Come, I will conceal nothing from you: there is a part of me that enjoys the baffled outrage.  These people apparently didn’t expect this sort of thing from this administration:

A pilot wanted to take a photographer from The Times-Picayune of New Orleans to snap photographs of the oil slicks blackening the water. The response from a BP contractor who answered the phone late last month at the command center was swift and absolute: Permission denied.

“We were questioned extensively. Who was on the aircraft? Who did they work for?” recalled Rhonda Panepinto, who owns Southern Seaplane with her husband, Lyle. “The minute we mentioned media, the answer was: ‘Not allowed.’ ”

Journalists struggling to document the impact of the oil rig explosion have repeatedly found themselves turned away from public areas affected by the spill, and not only by BP and its contractors, but by local law enforcement, the Coast Guard and government officials.

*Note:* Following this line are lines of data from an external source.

/-- The zone sending this REPORT. -/
def reporting (restart : Bool) (attempts : Nat) : State :=
  sendingState { Queues.empty with report := [reportFrame restart attempts] } (.sending .report [])

/-- The zone with one channel, and with the other selection. -/
def oneChannel (c : Channel) : State := { zone with light := { zone.light with channels := [c] } }

theorem test_meets_StepTakesTheFrontCommand : (State.reset.pending = [] ∧ State.reset.dueCommands = []) ∧
    (late.pending = [] ∧ late.dueCommands = [.settingsReadTimeout]) := by decide +kernel

theorem test_meets_ResetsHoldThePart : (held.station = .heldInReset ∧ held.startup.supplyInRange = true) ∧
    (after zone [.supplyFallsBelowRange]).startup.supplyInRange = false := by decide +kernel

theorem test_meets_RestartIsTakenAtOnceOrAfterItsReport : (zone.takesFrames = true ∧ zone.settings.ownAddress ≤ 62) ∧
    (listening.takesFrames = true ∧ listening.settings.ownAddress ≤ 62) ∧ zone.grants 1#8 12#8 = true ∧
    zone.grants 62#8 12#8 = true ∧ (withQueues 0 3).grants 60#8 12#8 = true ∧
    (zone.working = true ∧ zone.bus.restartPending = false ∧ (12#8 : Byte).toNat = zone.settings.ownAddress) ∧
    ((0#8 : Byte).toNat = 0 ∧ 62 < (63#8 : Byte).toNat) := by decide +kernel

theorem test_meets_PassingRecordEntersListening : State.reset.station = .starting ∧ State.reset.RestsBeforeSettings ∧
    recordPasses (goodRecord.take 260) = true := ⟨rfl, by decide +kernel, test_good_record_passes⟩

theorem test_meets_FailingOrLateRecordEntersFallback :
    Instr.settingsReadComplete [] ∈ [Instr.settingsReadComplete [], .settingsReadTimeout] ∧
    Instr.settingsReadTimeout ∈ [Instr.settingsReadComplete [], .settingsReadTimeout] ∧
    recordPasses (([] : List Byte).take 260) = false ∧ State.reset.station = .starting := by decide +kernel

theorem test_meets_CorrectedSettingsLieInTheirRanges : recordPasses (goodRecord.take 260) = true :=
  test_good_record_passes

theorem test_meets_CrcFindsAnyOneSpoiledByte : (0x00#8 : Byte) ≠ 0x01#8 ∧ (0x7F#8 : Byte) ≠ 0xFF#8 := by decide

theorem test_meets_EndOfListeningEntersNormal : zone.station = .listening := by decide

theorem test_meets_ConcentrationOfARawReading : (0 ≤ 4095 ∧ 4095 ≤ 4095 ∧ 1 ≤ 1000 ∧ 1000 ≤ 1000) ∧
    (1 ≤ 1 ∧ 1 ≤ 4095) ∧ (1 ≤ 4095 ∧ 4095 ≤ 4095) := by decide

theorem test_meets_FilterMovesTowardTheReading : (0 ≤ 4 ∧ 4 ≤ 4) ∧ 15999 < 16 * 1000 ∧ 16 * 0 < 1 ∧ 16000 = 16 * 1000 ∧
    (16000 ≤ 16000 ∧ 1000 ≤ 1000) ∧ zone.air.heads.map Head.accumulator = [some 768, some 384] := by decide +kernel

theorem test_meets_HeadAnswerSetsTheHeadRecord :
    ((polling 1).working = true ∧ (polling 1).air.poll = some { head := 1, window := 100 } ∧ 4095 ≤ 4095 ∧ 2 ≠ 1) ∧
    (after (polling 1) [.headAnswer 1 .ok 4095]).air.poll ≠ none ∧
    (after (polling 2) [.headAnswer 2 .warmup 0]).air.poll = none ∧
    (polling 1).air.heads.length = 2 ∧ warming.air.heads.map Head.accumulator = [none] := by decide +kernel

theorem test_meets_PollRoundsAndMissedPolls :
    (warming.working = true ∧ warming.air.poll = some { head := 1, window := 100 }) ∧
    (after warming [.headAnswerWindowExpiry]).air.poll = none ∧ headless.working = true ∧
    (after headless [.pollRoundStart]).air.poll = none ∧ headless.air.expiring = false ∧
    (warming.air.expiring = false ∧ (after warming [.pollRoundStart]).air.poll ≠ none) ∧
    (roundEnding.working = true ∧ roundEnding.air.expiring = true) := by decide +kernel

theorem test_meets_AlarmStepFollowsTheTable : (1 ≤ holdOne.tWatch ∧ holdOne.tWatch < holdOne.tWarning ∧
      holdOne.tWarning < holdOne.tAlarm) ∧
    (∃ m ∈ AlarmLevel.withThreshold, AlarmLevel.clear.code < m.code ∧ holdOne.threshold m ≤ 60) ∧
    (∀ m ∈ AlarmLevel.withThreshold, AlarmLevel.clear.code < m.code → 59 < holdOne.threshold m) ∧
    (∀ m ∈ AlarmLevel.withThreshold, AlarmLevel.alarm.code < m.code → 0 < holdOne.threshold m) ∧
    (AlarmLevel.alarm ≠ .clear ∧ max 1 (holdOne.threshold .alarm - holdOne.hysteresis) ≤ 140 ∧
      139 < max 1 (holdOne.threshold .alarm - holdOne.hysteresis)) ∧
    ({ holdOne with holdCode := 0 }).holdCode = 0 ∧ 0 < clearHold holdOne.holdCode ∧
    28 + 1 < clearHold holdOne.holdCode ∧ 29 + 1 = clearHold holdOne.holdCode := by decide +kernel

theorem test_meets_HoldExpiryLowersTheLevelByOne :
    (roundEnding.working = true ∧ 1 ≤ roundEnding.settings.tWatch ∧
      roundEnding.settings.tWatch < roundEnding.settings.tWarning ∧
      roundEnding.settings.tWarning < roundEnding.settings.tAlarm) ∧
    (roundEnding.air.expiring = true ∧ roundEnding.air.holdTimer = some 29 ∧
      largest (roundEnding.air.heads.filterMap Head.offers) = some 88 ∧ 0 < clearHold roundEnding.settings.holdCode ∧
      clearHold roundEnding.settings.holdCode ≤ 29 + 1 ∧ 88 < roundEnding.settings.releasePoint roundEnding.air.level) ∧
    roundEnding.LightingSound ∧ holding.air.expiring = false ∧ State.reset.working = false ∧
    Instr.pollRoundStart ∈ [Instr.headAnswer 1 .ok 0, .headAnswerWindowExpiry, .pollRoundStart] ∧
    ([] : List Instr).head? ≠ some .alarmHoldTimerExpiry := by decide +kernel

theorem test_meets_AlarmLevelFallsByAtMostOne : headless.working = true ∧
    (after headless [.pollRoundStart]).working = true ∧ (after headless [.pollRoundStart]).air.ownIndex = none := by
  decide +kernel

theorem test_meets_PurgeChangeReachesEveryBlock :
    (zone.station ≠ .heldInReset ∧ zone.inputs.purge.filtered ≠ true ∧ zone.working = true ∧ zone.SendingSound ∧
      zone.LightingSound) ∧
    (after zone [.purgeFilterChange true]).inputs.purge.filtered ≠ false ∧
    (fallback.station ≠ .heldInReset ∧ fallback.inputs.purge.filtered ≠ true ∧ fallback.working = false) := by
  decide +kernel

theorem test_meets_PollutionTermIsRoundedUp : 40 < 120 ∧ 40 ≤ 40 ∧ 120 ≤ 120 ∧ (40 < 41 ∧ 41 < 120) ∧
    zone.working = true ∧ zone.vent.override = none := by decide +kernel

theorem test_meets_AirSampleStepsDemand : zone.working = true ∧ zone.vent.commanded < zone.airSample.vent.demand ∧
    (withFans 90 zone.vent.fans [3, 4]).airSample.vent.demand < 90 ∧ zone.settings.fallMode = .ramp ∧
    ({ zone.settings with fallMode := .coast }).fallMode = .coast ∧
    (withFans 70 zone.vent.fans [3, 4]).airSample.vent.demand = 70 := by decide +kernel

theorem test_meets_CommandedDemandFallsOnlyAtAnAirSample : zone.working = true ∧
    (after { headless with vent := { zone.vent with commanded := 100 } } [.pollRoundStart]).working = true ∧
    (after { headless with vent := { zone.vent with commanded := 100 } } [.pollRoundStart]).vent.commanded < 100 := by
  decide +kernel

theorem test_meets_ConfirmedFanRuns :
    (rising.working = true ∧ inputAt? rising.inputs.runConfirm 1 = some .atReset ∧
      (rising.vent.fan? 1).map Fan.state = some .starting ∧ rising.vent.Sound) ∧
    (zone.vent.fan? 3).map Fan.state = some .running ∧
    inputAt? (after zone [.runConfirmActive 3]).inputs.runConfirm 3 =
      some { line := true, filtered := true, steadyMs := 0 } := by decide +kernel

(Via Instapundit) In fact, it’s kind of heartening that this kind of naivete can still exist in our cynical world.  The administration is infamous about maintaining strict image control, to the point where even the reliably right-wing neoconservative Columbia Journalism Review protested (futilely).  From said protest article:

Yesterday, though, press secretary Robert Gibbs took questions on the handouts from several print journalists, upset that when President Obama put pen to paper and issued his forty-seventh executive order, laying out restrictions governing federal funds and abortion as part of an agreement he reached with Michigan congressman Bart Stupak and other anti-abortion Democrats in his efforts to pass the health care bill, no press, let alone independent photographers, were there to witness it.

Ed Henry of CNN first raised the issue:

HENRY: What about allowing us in, for openness and transparency?GIBBS: We’ll have a nice picture from Pete that will demonstrate that type of transparency.

…and they actually thought that the White House would sign off on anything but the bare minimum of recording something that would make the White House look bad? What do they think that this is, the Bush administration? Barack Obama has nowhere near that much healthy respect for the media.